Decompose the series using X-11. Does it reveal any outliers, or unusual features
that you had not noticed previously?
```{r}
set.seed(222)
myseries <- aus_retail %>%
filter(`Series ID` == sample(aus_retail$`Series ID`,1))
myseries %>%
model(x11 = X_13ARIMA_SEATS(Turnover ~ x11())) %>%
components() %>%
autoplot()
```
Decomposing by X-11 shows a change in the seasonality over time, but no other
outliers or unusual features that went unnoticed previously.
***
9. Figures 3.19 and 3.20 show the result of decomposing the number of persons in
the civilian labour force in Australia each month from February 1978 to August 1995.
a. Write about 3–5 sentences describing the results of the decomposition. Pay
particular attention to the scales of the graphs in making your interpretation.
* The scale of the decomp shows trend will likely have the most predictive power
as the seasonality will factor in very little. We can also see via the remainder
that there are macro forces affecting the data that cannot be accounted for in
the trend or seasonality.
b. Is the recession of 1991/1992 visible in the estimated components?
* Yes, it can be seen in the remainder.
***
10) This exercise uses the canadian_gas data (monthly Canadian gas production in
billions of cubic metres, January 1960 – February 2005).
a. Plot the data using autoplot(), gg_subseries() and gg_season() to look at the
effect of the changing seasonality over time.1
b.

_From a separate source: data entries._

/-- R64: the computed checksum is the sum of nibbles 1 to 18 modulo 16 and is compared with nibble 19; a change of one summed
nibble always changes it, and a change of nibble 0 or 19 never does. -/
def Obligations.ChecksumOfNibbles : Prop :=
  ∀ h : PacketFrame, h.length = 20 →
    (checksum (unpack h)).computed.toNat = (((List.range 18).map fun k => (nib (unpack h) (k + 1)).toNat).sum) % 16
    ∧ ((checksum (unpack h)).ok = true ↔ (checksum (unpack h)).computed = nib (unpack h) 19)
    ∧ ∀ (i : Fin 20) (v : Nibble),
        ((1 ≤ i.val ∧ i.val ≤ 18 ∧ v ≠ nib (unpack h) i)
          ↔ computedChecksum (unpack (respell h i v)) ≠ computedChecksum (unpack h))

/-- R66, the three outcomes of DECODE and what each carries: the sensor test first, then the checksum. -/
def Obligations.DecodeOutcomes : Prop :=
  ∀ (h : PacketFrame) (ts : Timestamp),
    decodeFrame h ts =
      if sensorId (unpack h) ≠ 0x2914 then .unrecognizedSensor
      else if (checksum (unpack h)).computed = nib (unpack h) 19 then
        .success ⟨rollingCode (unpack h), rainTotal (unpack h), rainRate (unpack h)⟩ ts (nib (unpack h) 19)
          (checksum (unpack h)).computed
      else
        .checksumFailure ⟨rollingCode (unpack h), rainTotal (unpack h), rainRate (unpack h)⟩ ts (nib (unpack h) 19)
          (checksum (unpack h)).computed

/-- Conflict C7 as resolved, and R66's corner case: changing one nibble of a Success frame gives by position the same
Success (nibble 0), UnrecognizedSensor (1 to 4), or ChecksumFailure (5 to 19). -/
def Obligations.SingleNibbleChange : Prop :=
  ∀ (h : PacketFrame) (ts : Timestamp) (f : Reading) (kt kc : Nibble), decodeFrame h ts = .success f ts kt kc →
    h.length = 20 → ∀ (i : Fin 20) (v : Nibble), v ≠ nib (unpack h) i →
      (i.val = 0 → decodeFrame (respell h i v) ts = .success f ts kt kc)
      ∧ (1 ≤ i.val → i.val ≤ 4 → decodeFrame (respell h i v) ts = .unrecognizedSensor)
      ∧ (5 ≤ i.val → ∃ f' kt' kc', decodeFrame (respell h i v) ts = .checksumFailure f' ts kt' kc')

/-! ## One step -/

/-- A step of an idle block runs the instruction that the first transaction decodes to, on the state from which that
transaction has been taken (R5, R21, R36). The input as a list is the model's choice (log entry 5). -/
def Obligations.StepRunsDecoded : Prop :=
  ∀ (s : State) (t : Transaction) (rest : List HostEvent), s.logPending = none → s.input = .transaction t :: rest →
    step s = exec (decode t) { s with input := rest }

/-- R77: decoder, dispatch and meanings together are the transition STEP_LINE of the spec's pseudocode, and its result depends
on ts only through the ts field of the records. -/
def Obligations.ExecIsStepLine : Prop :=
  ∀ (s : State) (line : List Byte) (ts : Timestamp),
    exec (decode (.line line ts)) s = .next (s.applyResult (stepLine Config.params s.dedup line ts))
    ∧ (stepLine Config.params s.dedup line ts =
        match classify line with
        | .blank => ⟨s.dedup, none, none⟩
        | .nonframe => ⟨s.dedup, none, none⟩
        | .frame h =>
          match decodeFrame h ts with
          | .unrecognizedSensor => ⟨s.dedup, none, none⟩
          | .checksumFailure f ts kt kc =>
            ⟨s.dedup, some ⟨.checksumError, 0x2914, ts, f.rollingCode, f.rainRateMilli, f.rainTotalMilli, kt, kc⟩, none⟩
          | .success f ts kt kc =>
            ⟨successDedup Config.params s.dedup f,
              some ⟨.ok, 0x2914, ts, f.rollingCode, f.rainRateMilli, f.rainTotalMilli, kt, kc⟩,
              if emitBit Config.params s.dedup f then
                some ⟨ts, f.rollingCode, f.rainTotalMilli, f.rainRateMilli⟩ else none⟩)
    ∧ ∀ ts' : Timestamp, stepLine Config.params s.dedup line ts' =
        ⟨(stepLine Config.params s.dedup line ts).dedup,
          (stepLine Config.params s.dedup line ts).diag.map (fun r => { r with ts := ts' }),
          (stepLine Config.params s.dedup line ts).log.map (fun r => { r with ts := ts' })⟩

/-- R71, R72 and R78 for the instructions LINE_BLANK, LINE_NONFRAME and FRAME_UNRECOGNIZED: the state is left as it is, every
register and both ports. It is their completion and their frame. -/
def Obligations.DiscardsChangeNothing : Prop :=
  ∀ (s : State) (ts : Timestamp),
    (∀ line, exec (.lineBlank line ts) s = .next s)
    ∧ (∀ line, exec (.lineNonframe line ts) s = .next s)
    ∧ (∀ h trail, exec (.frameUnrecognized h trail ts) s = .next s)

/-- R79: FRAME_SENSOR_2914 on a frame whose checksums differ leaves the DedupState and the LOG port alone and emits one
DiagRecord with status CHECKSUM_ERROR, the decoded fields and both checksum nibbles. -/
def Obligations.ChecksumFailureStep : Prop :=
  ∀ (s : State) (h : PacketFrame) (trail : List Byte) (ts : Timestamp),
    sensorId (unpack h) = 0x2914 → computedChecksum (unpack h) ≠ nib (unpack h) 19 →
    exec (.frameSensor2914 h trail ts) s = .next
      { s with
        trace := s.trace ++ [.diag ⟨.checksumError, 0x2914, ts, rollingCode (unpack h), rainRate (unpack h),
          rainTotal (unpack h), nib (unpack h) 19, computedChecksum (unpack h)⟩] }

/-- R80, R81, R82 and R84 on a FRAME_SENSOR_2914 whose checksums agree, at the parameters of Table R6: the baseline, the
counters by the equality of all three fields, one DiagRecord with status OK, and nothing else but the LOG port. That logAcks and
freeCount stay is about the model's own fields (log entries 2 and 4). -/
def Obligations.SuccessStepState : Prop :=
  ∀ (s : State) (h : PacketFrame) (trail : List Byte) (ts : Timestamp),
    sensorId (unpack h) = 0x2914 → computedChecksum (unpack h) = nib (unpack h) 19 →
    ∃ t : State, exec (.frameSensor2914 h trail ts) s = .next t
      ∧ t.dedup.prevValid = true
      ∧ t.dedup.previousReading = ⟨rollingCode (unpack h), rainTotal (unpack h), rainRate (unpack h)⟩
      ∧ (if s.dedup.prevValid = true ∧ rollingCode (unpack h) = s.dedup.previousReading.rollingCode
            ∧ rainTotal (unpack h) = s.dedup.previousReading.rainTotalMilli
            ∧ rainRate (unpack h) = s.dedup.previousReading.rainRateMilli then
          t.dedup.runLen = s.dedup.runLen + 1
          ∧ t.dedup.skipCtr =
              (if 10 ≤ s.dedup.runLen + 1 then (if s.dedup.skipCtr + 1 = 919 then 0 else s.dedup.skipCtr + 1)
               else s.dedup.skipCtr)
        else t.dedup.runLen = 0 ∧ t.dedup.skipCtr = 0)
      ∧ t.trace = s.trace ++ [.diag ⟨.ok, 0x2914, ts, rollingCode (unpack h), rainRate (unpack h), rainTotal (unpack h),
          nib (unpack h) 19, computedChecksum (unpack h)⟩]
      ∧ t.input = s.input ∧ t.logAcks = s.logAcks ∧ t.freeCount = s.freeCount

Do an STL decomposition of the data. You will need to choose a seasonal window
to allow for the changing shape of the seasonal component.

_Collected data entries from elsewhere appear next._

-- ==== Sys2Proof/Tests/Slice0.lean ====
section
/-! SUPPORT. Tests of the model, each on one step or one operation, with results taken from spec/95_test_vectors.md or written
out by hand from the spec's encoding tables; and for every statement that has hypotheses a witness that meets them. -/

namespace Sys2Proof.Tests

open Sys2Proof.Machine

/-! ### Small inputs -/

/-- L_F0, "OSV3 2A1904530000001629A0" (spec/95_test_vectors.md, section 3). -/
def lineF0 : List Byte :=
  [0x4F, 0x53, 0x56, 0x33, 0x20, 0x32, 0x41, 0x31, 0x39, 0x30, 0x34, 0x35, 0x33, 0x30, 0x30, 0x30, 0x30, 0x30, 0x30, 0x31,
   0x36, 0x32, 0x39, 0x41, 0x30]

/-- L_BAD, "OSV3 2A1904530000001629B0". -/
def lineBad : List Byte :=
  [0x4F, 0x53, 0x56, 0x33, 0x20, 0x32, 0x41, 0x31, 0x39, 0x30, 0x34, 0x35, 0x33, 0x30, 0x30, 0x30, 0x30, 0x30, 0x30, 0x31,
   0x36, 0x32, 0x39, 0x42, 0x30]

/-- L_UNK, "OSV3 3A1904530000001629A0". -/
def lineUnk : List Byte :=
  [0x4F, 0x53, 0x56, 0x33, 0x20, 0x33, 0x41, 0x31, 0x39, 0x30, 0x34, 0x35, 0x33, 0x30, 0x30, 0x30, 0x30, 0x30, 0x30, 0x31,
   0x36, 0x32, 0x39, 0x41, 0x30]

/-- The PacketFrame of D1. -/
def frameD1 : PacketFrame := [2, 10, 1, 9, 0, 4, 5, 3, 0, 0, 0, 0, 0, 0, 1, 6, 2, 9, 10, 0]
/-- The PacketFrame of D9, D1 with a wrong checksum character. -/
def frameD9 : PacketFrame := [2, 10, 1, 9, 0, 4, 5, 3, 0, 0, 0, 0, 0, 0, 1, 6, 2, 9, 11, 0]
/-- The PacketFrame of D7, sensor 0x3914. -/
def frameD7 : PacketFrame := [3, 10, 1, 9, 0, 4, 5, 3, 0, 0, 0, 0, 0, 0, 1, 6, 2, 9, 10, 0]

/-- The reading of D1: (53, 29160, 0). -/
def readingD1 : Reading := ⟨53, 29160, 0⟩

/-- An idle state with D1's reading as baseline, the given counters and one line presented. -/
def idleWith (run skip : Nat) (line : List Byte) : State :=
  { State.reset with dedup := ⟨true, readingD1, run, skip⟩, input := [.transaction (.line line ⟨8⟩)] }

/-- A state held by a LogRecord of D1 whose DiagRecord has been delivered, with the given acknowledgements and a RST
presented. -/
def heldWith (acks : Nat) : State :=
  { State.reset with
    dedup := ⟨true, readingD1, 0, 0⟩, input := [.transaction .rst], logAcks := acks
    logPending := some ⟨⟨7⟩, 53, 29160, 0⟩
    trace := [.diag ⟨.ok, 0x2914, ⟨7⟩, 53, 0, 29160, 0xA, 0xA⟩] }

/-- The next state of a step, or the given one where there is none. -/
def nextOr (s : State) : Host.Outcome State Fault Refusal → State
  | .next s' => s'
  | .fault _ => s
  | .refused _ => s

/-! ### Words written out from the encoding tables (R42, R43, R44, R54) -/

theorem test_decode_rst : decode .rst = .rst := by decide

theorem test_decode_blank : decode (.line [0x09, 0x20, 0x0D] ⟨1⟩) = .lineBlank [0x09, 0x20, 0x0D] ⟨1⟩ := by decide

/-- F9: lower-case hex digits. -/
theorem test_decode_nonframe_lower_case :
    decode (.line (lineF0.set 6 0x61) ⟨1⟩) = .lineNonframe (lineF0.set 6 0x61) ⟨1⟩ := by decide

/-- F11 and F13: 21 hex characters; a leading space. -/
theorem test_classify_length_and_anchor :
    classify (lineF0 ++ [0x41]) = .nonframe ∧ classify (0x20 :: lineF0) = .nonframe := by decide

/-- F8: vertical tab and form feed after the frame. -/
theorem test_decode_sensor_2914 :
    decode (.line (lineF0 ++ [0x0B, 0x0C]) ⟨1⟩) = .frameSensor2914 frameD1 [0x0B, 0x0C] ⟨1⟩ := by decide

theorem test_decode_unrecognized : decode (.line lineUnk ⟨1⟩) = .frameUnrecognized frameD7 [] ⟨1⟩ := by decide

/-- The row's match pattern as a frame word is "20190400000000000000" (D2). -/
theorem test_table_word_sensor :
    decodeTableWord 80 0x20190400000000000000
      = some (.frameSensor2914 [2, 0, 1, 9, 0, 4, 0, 0, 0, 0, 0, 0, 0, 0, 0, 0, 0, 0, 0, 0] [] ⟨0⟩) := by decide

theorem test_table_word_unrecognized :
    decodeTableWord 80 0 = some (.frameUnrecognized (List.replicate 20 0) [] ⟨0⟩) := by decide

theorem test_table_word_raw_line :
    decodeTableWord 16 0x2041 = some (.lineNonframe [0x41, 0x20] ⟨0⟩) ∧ decodeTableWord 0 0 = some (.lineBlank [] ⟨0⟩)
      ∧ decodeTableWord 1 1 = some .rst := by decide

/-- A step after reset runs the row's bits: a Success on the LOG port. -/
theorem test_table_word_runs_after_reset :
    (nextOr State.reset (step (State.reset.withFetchWord 80 0x2A1904530000001629A0))).logPending
      = some ⟨⟨0⟩, 53, 29160, 0⟩ := by decide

c. How does the seasonal shape change over time? [Hint: Try plotting the seasonal
component using gg_season().]
d. Can you produce a plausible seasonally adjusted series?

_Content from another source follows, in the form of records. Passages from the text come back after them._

-- ==== Sys2Proof/Machine/Drain.lean ====
section
/-! DEFINITION. The State Controller's passages: the admin ring set up and dropped, the monitor disarmed, a quiesce that
ends, the three phases of a drain, the retention record, and what every happening is concluded with (07_administrative,
09_operating_states). -/

namespace Sys2Proof.Machine

/-! ### Shared passages -/

/-- The monitor when the operating state leaves ACTIVE (R146): ARMED and ALERT become DISARMED, both timers stop. -/
def Monitor.disarmed (m : Monitor) : Monitor :=
  if m.state = .armed ∨ m.state = .alert then { m with state := .disarmed, elapsed := none, graceLeft := none } else m

/-- The monitor when the operating state becomes ACTIVE after a self-refresh exit (R146). -/
def Monitor.untripped (m : Monitor) : Monitor := if m.state = .tripped then { m with state := .disarmed } else m

/-- The values held in ADMIN_RING pass the checks of ENABLE (R152). -/
def AdminRingRegister.valid (reg : AdminRingRegister) : Bool :=
  isRingSize 8 256 reg.size.toNat && aligned64 reg.submissionBase && aligned64 reg.completionBase

/-- The ADMIN_RING values after a reset (R128). -/
def AdminRingRegister.zero : AdminRingRegister := { submissionBase := 0, completionBase := 0, size := 0 }

/-- The admin ring set up by ENABLE (R79, R129, R152); an orphaned fetch record stays. -/
def setUpAdminRing (s : State) : State :=
  { s with
    admin := { Admin.none with base := s.adminRing.submissionBase, size := s.adminRing.size.toNat }
    rings := s.rings.set 0 (adminRing0 s.adminRing) }

/-- The admin ring ceases to exist (R129, R153): the processor is IDLE, the queue is dropped and a read in flight is
orphaned. -/
def dropAdminRing (s : State) : State := { s with admin := Admin.none, adminFetch := s.adminFetch.orphan }

/-! ### A deletion that ends (R44) -/

/-- The channel whose emptying the command in execution waits for. -/
def deletingChannel (s : State) : Option (Fin 16) :=
  match s.admin.command with
  | some { wait := .channelEmpty c, .. } => some c
  | _ => none

/-- The channel holds no descriptor and no completion (R44). -/
def Channel.isEmpty (x : Channel) : Bool := x.queue.isEmpty && x.slot.isNone && x.held.isEmpty

/-- A deleting channel that is empty becomes ABSENT, and the DELETE_CHANNEL completion is handed over with the channel's
completed-descriptor count (R44). -/
def endDeletion (s : State) : State :=
  match deletingChannel s with
  | none => s
  | some c =>
    if s.atWork = true ∧ (s.chan c).state = .deleting ∧ (s.chan c).isEmpty = true then
      (dropChannel s c).handOverAdmin .ok (s.chan c).completed
    else s

/-! ### A quiesce that ends (R46, R153) -/

/-- A channel that is empty while QUIESCING, its fetch record holding no read, becomes ABSENT (R46); a deleting channel
ends by R44. -/
def quiesceChannel (s : State) (c : Fin 16) : State :=
  let x := s.chan c
  if x.state ≠ .absent ∧ x.state ≠ .deleting ∧ x.isEmpty = true ∧ (s.fetchOf c).holdsRead = false then dropChannel s c
  else s

/-- Every channel is ABSENT. -/
def noChannels (s : State) : Bool := allChannels.all fun c => (s.chan c).state == .absent

/-- The quiesce ends (R153): vectors are sent, the rings and the admin ring go, and the state becomes STANDBY. -/
def endQuiesce (s : State) : State :=
  let t := dropAdminRing (dropRings (signalAll s))
  { t with ctl := { t.ctl with op := .standby } }

/-- The channels that can leave during QUIESCING leave, and the quiesce ends where nothing is left (R46, R153). -/
def quiesceStep (s : State) : State :=
  if s.ctl.op = .quiescing then
    let t := allChannels.foldl quiesceChannel s
    if noChannels t = true ∧ t.admin.processor ≠ .executing then endQuiesce t else t
  else s

/-! ### The start of a drain (R155, R156) -/

/-- The channel entry of the working record when STOP begins (R156). -/
def entryAtStop (x : Channel) : ChannelEntry :=
  if x.state = .absent then ChannelEntry.none else { ChannelEntry.none with existed := true, head := x.head }

/-- The working record as a trigger begins it (R155). -/
def workingRecord (s : State) (reason : DrainReason) : RetentionRecord :=
  { RetentionRecord.invalid with reason := reason, timestamp := s.time.micros }

/-- The drain's admin completion (R137, R156): the waiting completion of a command whose effect was complete, OK for the
ENTER_RETENTION that began the drain, TERMINATED for any other command in execution. -/
def drainCompletion (s : State) (reason : DrainReason) : Option Completion :=
  match s.admin.command with
  | none => none
  | some c =>
    match s.admin.handover with
    | some h => some h
    | none => some (adminCompletion c (if reason = .hostRequest then .ok else .terminated) 0)

/-- The Admin Processor stopped where it stands (R137): its command waits for nothing more. -/
def Admin.stopped (a : Admin) : Admin :=
  { a with handover := Option.none, command := a.command.map fun c => { c with wait := .stopped } }

/-- A drain from ACTIVE or QUIESCING begins with STOP (R155, R156); the slots' stop requests are given last. -/
def startDrain (s : State) (reason : DrainReason) : State :=
  let w :=
    { workingRecord s reason with
      adminTag := s.admin.command.map fun c => recordTag c.entry
      channels := tabulate 16 fun c => entryAtStop (s.chan c) }
  let t :=
    { s with
      ctl :=
        { s.ctl with
          op := .draining, phase := .stop, deadline := some (s.ctl.deadlineMs * Config.tenthsPerMilli),
          expired := false, adminDone := drainCompletion s reason, resetInExit := false, working := w }
      monitor := s.monitor.disarmed
      scrub := s.scrub.halt
      admin := s.admin.stopped }
  stopAllSlots t .terminated

/-! ### SETTLE (R160) -/

/-- The completions a channel still holds. -/
def Channel.left (x : Channel) : Nat := x.held.length + x.flush.length

/-- The completions still held in held lists, flush queues and as the drain's admin completion (R160). -/
def leftover (s : State) : Nat :=
  (allChannels.map fun c => (s.chan c).left).sum + (if s.ctl.adminDone.isSome then 1 else 0)

/-- The working record takes the durable mark and clean flag of a channel marked as existing (R160). -/
def entryAtSettle (e : ChannelEntry) (x : Channel) : ChannelEntry :=
  if e.existed then { e with mark := x.mark, clean := x.clean } else e

/-- SETTLE begins (R160): vectors are sent, what is left is discarded and counted, channels and rings go, and
self-refresh entry is requested. -/
def beginSettle (s : State) : State :=
  let t := signalAll s
  let w :=
    { t.ctl.working with
      unflushed := t.ctl.working.unflushed + leftover t
      channels := tabulate 16 fun c => entryAtSettle (t.ctl.working.channels.get c) (t.chan c) }
  let u := dropRings (dropChannels t)
  { u with
    ctl := { u.ctl with phase := .settle, deadline := none, expired := false, adminDone := none, working := w }
    admin := { Admin.none with base := u.admin.base, size := u.admin.size, tail := u.admin.tail, head := u.admin.head }
    adminFetch := u.adminFetch.orphan
    port := { u.port with entryRequest := true } }

/-- FLUSH ends with an outcome, and SETTLE begins in the same happening (R158). -/
def endFlush (s : State) (o : FlushOutcome) : State :=
  beginSettle { s with ctl := { s.ctl with working := { s.ctl.working with outcome := o } } }

/-- A STANDBY settles directly under PWR_WARN (R155). -/
def settleStandby (s : State) : State :=
  beginSettle
    { s with
      ctl := { s.ctl with op := .draining, phase := .settle, adminDone := none, working := workingRecord s .powerWarn }
      scrub := s.scrub.halt }

/-! ### STOP and FLUSH (R157, R158) -/

/-- The channel after its fetched descriptors end TERMINATED, oldest first, into the flush queue (R157). -/
def Channel.terminateQueue (c : Fin 16) (x : Channel) : Channel :=
  x.queue.foldl
    (fun y f => { y.ended .terminated with flush := y.flush ++ [unstartedCompletion c f .terminated] })
    { x with queue := [] }

/-- The fetched descriptors of a channel with no slot binding end TERMINATED, and the working record counts them
(R157). -/
def terminateFetched (s : State) (c : Fin 16) : State :=
  let x := s.chan c
  if x.slot = none ∧ x.queue ≠ [] then
    let e := s.ctl.working.channels.get c
    let e' := { e with terminated := e.terminated + x.queue.length }
    { s.setChan c (x.terminateQueue c) with
      ctl := { s.ctl with working := { s.ctl.working with channels := s.ctl.working.channels.set c e' } } }
  else s

/-- Every fetched queue is empty (R157). -/
def queuesEmpty (s : State) : Bool := allChannels.all fun c => (s.chan c).queue.isEmpty

/-- The reason and the link let FLUSH run (R157). -/
def flushAllowed (s : State) : Bool :=
  (s.ctl.working.reason == .powerWarn || s.ctl.working.reason == .hostRequest) && s.link.up

/-- STOP ends (R157, R159): FLUSH begins if the reason, the link and the deadline timer let it, and SETTLE otherwise. -/
def endStop (s : State) : State :=
  if flushAllowed s then
    if s.ctl.expired then endFlush s .deadline else { s with ctl := { s.ctl with phase := .flush } }
  else beginSettle s

/-- The STOP phase moves on: fetched descriptors end, and STOP ends when every slot is IDLE (R157). -/
def stopStep (s : State) : State :=
  if s.ctl.op = .draining ∧ s.ctl.phase = .stop then
    let t := allChannels.foldl terminateFetched s
    if t.slotsIdle = true ∧ queuesEmpty t = true then endStop t else t
  else s

/-- The completion that stands first in the FLUSH sequence, where it stands, and its ring (R158). -/
def flushNext (s : State) : Option (CompletionSource × Completion × Fin 9) :=
  match allChannels.find? fun c => (s.chan c).left != 0 with
  | some c =>
    match (s.chan c).held ++ (s.chan c).flush with
    | f :: _ => some (.channel c, f, (s.chan c).ring)
    | [] => none
  | none => s.ctl.adminDone.map fun f => (.admin, f, 0)

/-- FLUSH ends COMPLETE when its sequence is done (R158). -/
def flushStep (s : State) : State :=
  if s.ctl.op = .draining ∧ s.ctl.phase = .flush ∧ flushNext s = none then endFlush s .complete else s

/-! ### The retention record (R161) -/

/-- The working record finalised (R21, R160, R161). -/
def finalRecord (s : State) : RetentionRecord :=
  { s.ctl.working with
    valid := true
    sequence := s.ctl.record.sequence + 1
    partitions := tabulate 16 fun i => { s.part i with refs := 0, writeRefs := 0 }
    overrun := s.health.overrun
    lines := s.health.lines
    claimed := false }

/-! ### How a happening is concluded -/

/-- The passages that follow within a happening when their conditions have come to hold. -/
def settlePhases (s : State) : State := flushStep (stopStep (quiesceStep (endDeletion s)))

/-- A happening concluded: passages that follow from it, tag requests and grants, and a grant of a free port. -/
def conclude (s : State) : State := settlePort (settleLink (settlePhases s))

/-- A drain trigger taken in ACTIVE or QUIESCING starts a drain; elsewhere it changes nothing (R155). -/
def trigger (s : State) (reason : DrainReason) : State := if s.atWork then startDrain s reason else s

end Sys2Proof.Machine
end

e. Compare the results with those obtained using SEATS and X-11. How are they
different?
```{r}
autoplot(canadian_gas, Volume)
gg_subseries(canadian_gas, Volume)
gg_season(canadian_gas, Volume)
```
Variance of the data fluctuates over time. Subseries plot shows lagging volume in
the 70's and 80s before continuing its upward trend.
```{r}
canadian_gas %>%
model(STL(Volume ~ trend(window = 21) +
season(window=12),
robust = TRUE)) %>%
components() %>%
autoplot()
```
We can see seasonal shifts over time
```{r}
canadian_gas %>%
model(STL(Volume ~ trend(window = 21) +
season(window=12),
robust = TRUE)) %>%
components() %>%
ggplot(aes(x=Month)) +
geom_line(aes(y = season_adjust,
colour = "Seasonally Adjusted"))
```
Above is a plausible seasonally adjusted series
```{r}
canadian_gas %>%
model(x11 = X_13ARIMA_SEATS(Volume ~ x11())) %>%
components() %>%
autoplot()
```
```{r}
canadian_gas %>%
model(seats = X_13ARIMA_SEATS(Volume ~ seats())) %>%
components() %>%
autoplot()
```
I think the X-11 does a better job than the SEATS or STL decomp. It picks up on
the fluctuation of seasonality and the residual appears to have less white noise.